In this case, it is possible to apply gaussian and bernoulli naive bayes.

- ### Apply Gaussian Naive Bayes

In [None]:
from sklearn.naive_bayes import GaussianNB

In [None]:
gnb = GaussianNB()
gnb.fit(X_train, y_train)

In [None]:
# Predicting Test Set
pred_gnb = gnb.predict(X_test)
acc = accuracy_score(y_test, pred_gnb)
prec = precision_score(y_test, pred_gnb)
rec = recall_score(y_test, pred_gnb)
f1 = f1_score(y_test, pred_gnb)

model_results = pd.DataFrame([['Gaussian Naive Bayes', acc, prec, rec, f1]],
               columns = ['Model', 'Accuracy', 'Precision', 'Recall', 'F1 Score'])

results = results.append(model_results, ignore_index = True)
print(results)

- ### Apply Bernoulli Naive Bayes

In [None]:
from sklearn.naive_bayes import BernoulliNB

In [None]:
model_bnb = BernoulliNB()
model_bnb.fit(X_train, y_train)

In [None]:
# Predicting Test Set
pred_bnb = model_bnb.predict(X_test)
acc = accuracy_score(y_test, pred_bnb)
prec = precision_score(y_test, pred_bnb)
rec = recall_score(y_test, pred_bnb)
f1 = f1_score(y_test, pred_bnb)

model_results = pd.DataFrame([['Bernoulli Naive Bayes', acc, prec, rec, f1]],
               columns = ['Model', 'Accuracy', 'Precision', 'Recall', 'F1 Score'])

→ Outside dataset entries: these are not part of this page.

/-- Health and stage events (R46, R139, R271, R323, R327): an assay that passes clears the core's due assay, a spare's that passes changes nothing; an uncorrected
core SRAM error raises its record; an idle partition's staged values of every kind apply; zeroing that ends applies the contract; a re-run takes its causes, and each entry that may
widen moves one rung, each command runs again. -/
def Obligations.HealthAndReruns : Prop :=
  ∀ s : State,
    (∀ page, s.pageType page = .core → s.islHalted page = false → (s.core page).assayDue = true → s.bars = [] →
      ∃ t, exec (.assay page true) s = .next t ∧ (t.core page).assayDue = false ∧ (t.core page).assayT = s.timeNow ∧
        (t.core page).usedBy = s.partsOn page ∧ (∀ x, x ≠ page → t.core x = s.core x) ∧ t.hbm = s.hbm ∧ t.queues = s.queues) ∧
    (∀ page, s.pageType page = .clusterCtrl → exec (.assay page true) s = .next s) ∧
    (∀ page word off held hit, s.pageType page = .core → exec (.sramEccError page word off true held hit) s =
      .next ((s.raisePage page 4).raiseErr (s.srcOf page word) caSRAM_UC off hit 0x02)) ∧
    (∀ page word off held hit, s.pageType page = .clusterSram →
      let u := s.setReg page 0 R.CLUSTER_SRAM_SRAM_LAST off
      exec (.sramEccError page word off true held hit) s =
        .next (((u.raisePage page 4).bump page 0 R.CLUSTER_SRAM_SRAM_UC 1).raiseErr (u.srcOf page word) caSRAM_UC off hit 0x02)) ∧
    (∀ p, s.ready = true → (s.part p).state ≠ 0 → s.partIdle p = true → s.pkgStopped = false →
      let u := ((s.applyPart .pass p).applyPart .layer p).applyPart .step p
      exec (.idleStageApply p) s = .next (((u.clustersOf p).foldl (fun t g => t.replaceFenced g) u).tryContract p) ∧
      ∀ d ∈ s.dueShadows .pass (fun k => s.keyPart k = p), ∀ e ∈ (s.applyPart .pass p).shadows, e.1 ≠ d.1) ∧
    (∀ p, (s.part p).zeroing ≠ [] →
      ∃ t, exec (.zeroingDone p) s = .next t ∧ (t.part p).zeroing = [] ∧ (t.part p).state = 2 ∧
        t.reg pgPartition 0 R.PARTITION_BYTES_ZEROED = (s.reg pgPartition 0 R.PARTITION_BYTES_ZEROED + (svals (s.part p).zeroing).sum) % 2 ^ 64 ∧
        (∀ x, x ≠ p → t.part x = s.part x) ∧ t.hbm = s.hbm ∧ t.queues = s.queues) ∧
    (∀ p, (∀ w ∈ (s.part p).rerunWanted, s.dieStopped (w / 8 / 16384) = false) → (s.part p).rerunWanted ≠ [] →
      ∃ u, exec (.rerun p) s = .next ((s.layerCmds p).foldl (fun t k => t.runGemmClass k.1 k.2.slot) ((s.layerCmds p).foldl (fun t k => t.rerunCmd k.1 k.2) u)) ∧
        (u.part p).rerunWanted = [] ∧ u.queues = s.queues) ∧
    (∀ x c causes, x < 65536 → s.stuck c x = false → s.entRole x ≠ roWEIGHT →
      let t := s.rerunEntry x c causes
      let ctrl := s.entReg x R.ENT_ENT_CTRL
      t.entFld x F.ENT_RERUN_STEP = satAdd 255 (s.entFld x F.ENT_RERUN_STEP) 1 ∧
      t.entFld x F.ENT_RERUN_TOTAL = satAdd 65535 (s.entFld x F.ENT_RERUN_TOTAL) 1 ∧
      t.entFld x F.ENT_FMT_STATE_FMT = rungFmt ctrl (min (ctrlTop ctrl) (rungOf ctrl c.fmt + 1))) ∧
    (∀ q c, s.cmd? q c.slot = some c → ∃ k, (s.rerunCmd q c).cmd? q c.slot = some k ∧ k.runs = c.runs + 1 ∧ k.done = false ∧ k.pos = 0 ∧ k.desc = c.desc)
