-- ==== Sys2Proof/Laws/Store.lean ====
section
/-! SUPPORT. Laws of the sparse tables and memories: a read after a write, and that every operation keeps the canonical form. -/

namespace Sys2Proof.Machine

variable {α β : Type}

/-- Every key of a table is above `k`. -/
def above (k : Nat) (m : Store α) : Prop := ∀ e ∈ m, k < e.1

theorem rising_cons {e : Nat × α} {m : Store α} : rising (e :: m) = true ↔ above e.1 m ∧ rising m = true := by
  induction m generalizing e with
  | nil => simp [rising, above]
  | cons f r ih =>
    obtain ⟨a, v⟩ := e
    obtain ⟨b, w⟩ := f
    simp only [rising, Bool.and_eq_true, decide_eq_true_eq]
    constructor
    · rintro ⟨h, hr⟩
      refine ⟨?_, hr⟩
      intro x hx
      rcases List.mem_cons.1 hx with rfl | hx
      · exact h
      · exact lt_trans h ((ih.1 hr).1 x hx)
    · rintro ⟨h, hr⟩
      exact ⟨h _ (List.mem_cons_self ..), hr⟩

theorem above.mono {j k : Nat} {m : Store α} (h : above k m) (hj : j ≤ k) : above j m := fun e he => lt_of_le_of_lt hj (h e he)

theorem sget_above {k : Nat} {m : Store α} (h : above k m) {j : Nat} (hj : j ≤ k) : sget m j = none := by
  induction m with
  | nil => rfl
  | cons e r ih =>
    obtain ⟨a, v⟩ := e
    have ha : k < a := h (a, v) (List.mem_cons_self ..)
    simp [sget, show ¬ a = j by omega, ih fun e he => h e (List.mem_cons_of_mem _ he)]

theorem above_sset {k j : Nat} {v : α} {m : Store α} (h : above k m) (hj : k < j) : above k (sset m j v) := by
  induction m with
  | nil => intro e he; simp [sset] at he; subst he; exact hj
  | cons f r ih =>
    obtain ⟨a, w⟩ := f
    have ha : k < a := h (a, w) (List.mem_cons_self ..)
    have hr : above k r := fun e he => h e (List.mem_cons_of_mem _ he)
    intro e he
    simp only [sset] at he
    split at he
    · rcases List.mem_cons.1 he with rfl | he
      · exact hj
      · exact h e he
    · split at he
      · rcases List.mem_cons.1 he with rfl | he
        · exact hj
        · exact hr e he
      · rcases List.mem_cons.1 he with rfl | he
        · exact ha
        · exact ih hr e he

theorem rising_sset {m : Store α} (h : rising m = true) (k : Nat) (v : α) : rising (sset m k v) = true := by
  induction m with
  | nil => simp [sset, rising]
  | cons e r ih =>
    obtain ⟨a, w⟩ := e
    obtain ⟨hu, hr⟩ := rising_cons.1 h
    simp only [sset]
    split
    · next hk => exact rising_cons.2 ⟨fun x hx => by
        rcases List.mem_cons.1 hx with rfl | hx
        · exact hk
        · exact lt_trans hk (hu x hx), h⟩
    · split
      · next hk => subst hk; exact rising_cons.2 ⟨hu, hr⟩
      · next h1 h2 => exact rising_cons.2 ⟨above_sset hu (by simp only at *; omega), ih hr⟩

theorem rising_sublist {m n : Store α} (h : rising m = true) (hs : n.Sublist m) : rising n = true := by
  induction hs with
  | slnil => exact h
  | cons a _ ih => exact ih (rising_cons.1 h).2
  | cons_cons a hs ih => exact rising_cons.2 ⟨fun e he => (rising_cons.1 h).1 e (hs.subset he), ih (rising_cons.1 h).2⟩

theorem rising_filter {m : Store α} (h : rising m = true) (f : Nat × α → Bool) : rising (m.filter f) = true :=
  rising_sublist h List.filter_sublist

/-- Changing values keeps the keys. -/
theorem rising_map {m : Store α} (h : rising m = true) (f : Nat × α → Nat × β) (hf : ∀ e, (f e).1 = e.1) : rising (m.map f) = true := by
  induction m with
  | nil => rfl
  | cons e r ih =>
    obtain ⟨hu, hr⟩ := rising_cons.1 h
    refine rising_cons.2 ⟨fun x hx => ?_, ih hr⟩
    obtain ⟨y, hy, rfl⟩ := List.mem_map.1 hx
    rw [hf, hf]
    exact hu y hy

theorem sdel_sublist (m : Store α) (k : Nat) : (sdel m k).Sublist m := by
  induction m with
  | nil => exact List.Sublist.slnil
  | cons e r ih =>
    obtain ⟨a, w⟩ := e
    simp only [sdel]
    split
    · exact List.sublist_cons_self ..
    · exact List.Sublist.cons_cons _ ih

theorem rising_sdel {m : Store α} (h : rising m = true) (k : Nat) : rising (sdel m k) = true :=
  rising_sublist h (sdel_sublist m k)

/-- A read after a write to the same key gives the value written. -/
@[simp] theorem sget_sset_self (m : Store α) (k : Nat) (v : α) : sget (sset m k v) k = some v := by
  induction m with
  | nil => simp [sset, sget]
  | cons e r ih =>
    obtain ⟨a, w⟩ := e
    simp only [sset]
    split
    · simp [sget]
    · split
      · simp [sget]
      · next h1 h2 => simp [sget, Ne.symm h2, ih]

/-- A write leaves every other key alone. -/
theorem sget_sset_ne {m : Store α} {j k : Nat} (v : α) (h : j ≠ k) : sget (sset m k v) j = sget m j := by
  induction m with
  | nil => simp [sset, sget, Ne.symm h]
  | cons e r ih =>
    obtain ⟨a, w⟩ := e
    simp only [sset]
    split
    · simp [sget, Ne.symm h]
    · split
      · next h1 h2 => subst h2; simp [sget, Ne.symm h]
      · simp only [sget, ih]

/-! ### Memories -/

theorem wf_iff {d : Byte} {m : List Host.Cell} : Memory.wf d m = true ↔ rising m = true ∧ ∀ c ∈ m, c.2 ≠ d := by
  simp [Memory.wf, List.all_eq_true]

theorem mem_sset {m : Store α} {k : Nat} {v : α} {c : Nat × α} (h : c ∈ sset m k v) : c = (k, v) ∨ c ∈ m := by
  induction m with
  | nil => simp [sset] at h; exact .inl h
  | cons e r ih =>
    obtain ⟨a, w⟩ := e
    simp only [sset] at h
    split at h
    · rcases List.mem_cons.1 h with h | h
      · exact .inl h
      · exact .inr h
    · split at h
      · rcases List.mem_cons.1 h with h | h
        · exact .inl h
        · exact .inr (List.mem_cons_of_mem _ h)
      · rcases List.mem_cons.1 h with h | h
        · exact .inr (h ▸ List.mem_cons_self ..)
        · rcases ih h with h | h
          · exact .inl h
          · exact .inr (List.mem_cons_of_mem _ h)

theorem wf_sublist {d : Byte} {m n : List Host.Cell} (h : Memory.wf d m = true) (hs : n.Sublist m) : Memory.wf d n = true :=
  wf_iff.2 ⟨rising_sublist (wf_iff.1 h).1 hs, fun c hc => (wf_iff.1 h).2 c (hs.subset hc)⟩

theorem wf_filter {d : Byte} {m : List Host.Cell} (h : Memory.wf d m = true) (f : Host.Cell → Bool) : Memory.wf d (m.filter f) = true :=
  wf_sublist h List.filter_sublist

theorem wf_mset {d : Byte} {m : List Host.Cell} (h : Memory.wf d m = true) (a : Nat) (b : Byte) : Memory.wf d (mset d m a b) = true := by
  unfold mset
  split
  · exact wf_sublist h (sdel_sublist m a)
  · next hb =>
    refine wf_iff.2 ⟨rising_sset (wf_iff.1 h).1 _ _, fun c hc => ?_⟩
    rcases mem_sset hc with rfl | hc
    · simpa using hb
    · exact (wf_iff.1 h).2 c hc

theorem wf_msetBytes {d : Byte} (l : List Byte) {m : List Host.Cell} (h : Memory.wf d m = true) (a : Nat) :
    Memory.wf d (msetBytes d m a l) = true := by
  induction l generalizing m a with
  | nil => exact h
  | cons b r ih => exact ih (wf_mset h a b) (a + 1)

theorem sget_sdel_ne {m : Store α} {j k : Nat} (h : j ≠ k) : sget (sdel m k) j = sget m j := by
  induction m with
  | nil => rfl
  | cons e r ih =>
    obtain ⟨a, w⟩ := e
    simp only [sdel]
    split
    · next h1 => subst h1; simp [sget, Ne.symm h]
    · simp only [sget, ih]

theorem sget_sdel_self {m : Store α} {k : Nat} (hm : rising m = true) : sget (sdel m k) k = none := by
  induction m with
  | nil => rfl
  | cons e r ih =>
    obtain ⟨a, w⟩ := e
    obtain ⟨hu, hr⟩ := rising_cons.1 hm
    simp only [sdel]
    split
    · next h1 => subst h1; exact sget_above hu (le_refl _)
    · next h1 => simp only [sget]; rw [if_neg h1, ih hr]

/-- A byte read after it is written is the byte written, in a memory in canonical form. -/
theorem mget_mset_self {d : Byte} {m : List Host.Cell} (h : Memory.wf d m = true) (a : Nat) (b : Byte) : mget d (mset d m a b) a = b := by
  unfold mget mset
  split
  · next hb => rw [sget_sdel_self (wf_iff.1 h).1, hb]; rfl
  · simp

/-- Writing one byte leaves every other byte alone. -/
theorem mget_mset_ne {d : Byte} {m : List Host.Cell} {a c : Nat} (b : Byte) (hc : c ≠ a) :
    mget d (mset d m a b) c = mget d m c := by
  unfold mget mset
  split
  · rw [sget_sdel_ne hc]
  · rw [sget_sset_ne b hc]

end Sys2Proof.Machine
end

results = results.append(model_results, ignore_index = True)
print(results)

- ### Which model fits the best?

- #### Check Best Accuracy

In [None]:
plt.figure(figsize=(8,5))
max_acc_index=results.Accuracy[results.Accuracy==results.Accuracy.max()].index[0]
plt.barh(results.Model,results.Accuracy,color='c')
plt.barh(results.Model[max_acc_index],results.Accuracy[max_acc_index],color='m')
plt.show()

- #### Check Best Precision

In [None]:
plt.figure(figsize=(8,5))
max_pre_index=results.Precision[results.Precision==results.Precision.max()].index[0]
plt.barh(results.Model,results.Precision,color='c')
plt.barh(results.Model[max_pre_index],results.Precision[max_pre_index],color='m')
plt.show()

- #### Check Best Recall

In [None]:
plt.figure(figsize=(8,5))
max_rc_index=results.Recall[results.Recall==results.Recall.max()].index[0]
plt.barh(results.Model,results.Recall,color='c')
plt.barh(results.Model[max_rc_index],results.Recall[max_rc_index],color='m')
plt.show()

- #### Best F1-Score

In [None]:
plt.figure(figsize=(8,5))
max_f1_index=results['F1 Score'][results['F1 Score']==results['F1 Score'].max()].index[0]
plt.barh(results.Model,results['F1 Score'],color='c')
plt.barh(results.Model[max_f1_index],results.Accuracy[max_f1_index],color='m')
plt.show()

Based on accuracy Random Forest(Gini) is the best model. On considering other parameters of the model it is performing well.

<b><i>Conclusion</i></b>: In this demonstration of the case study, we have gained an understanding of how to apply various data pre-processing steps, apply SMOTE and different classification algorithms.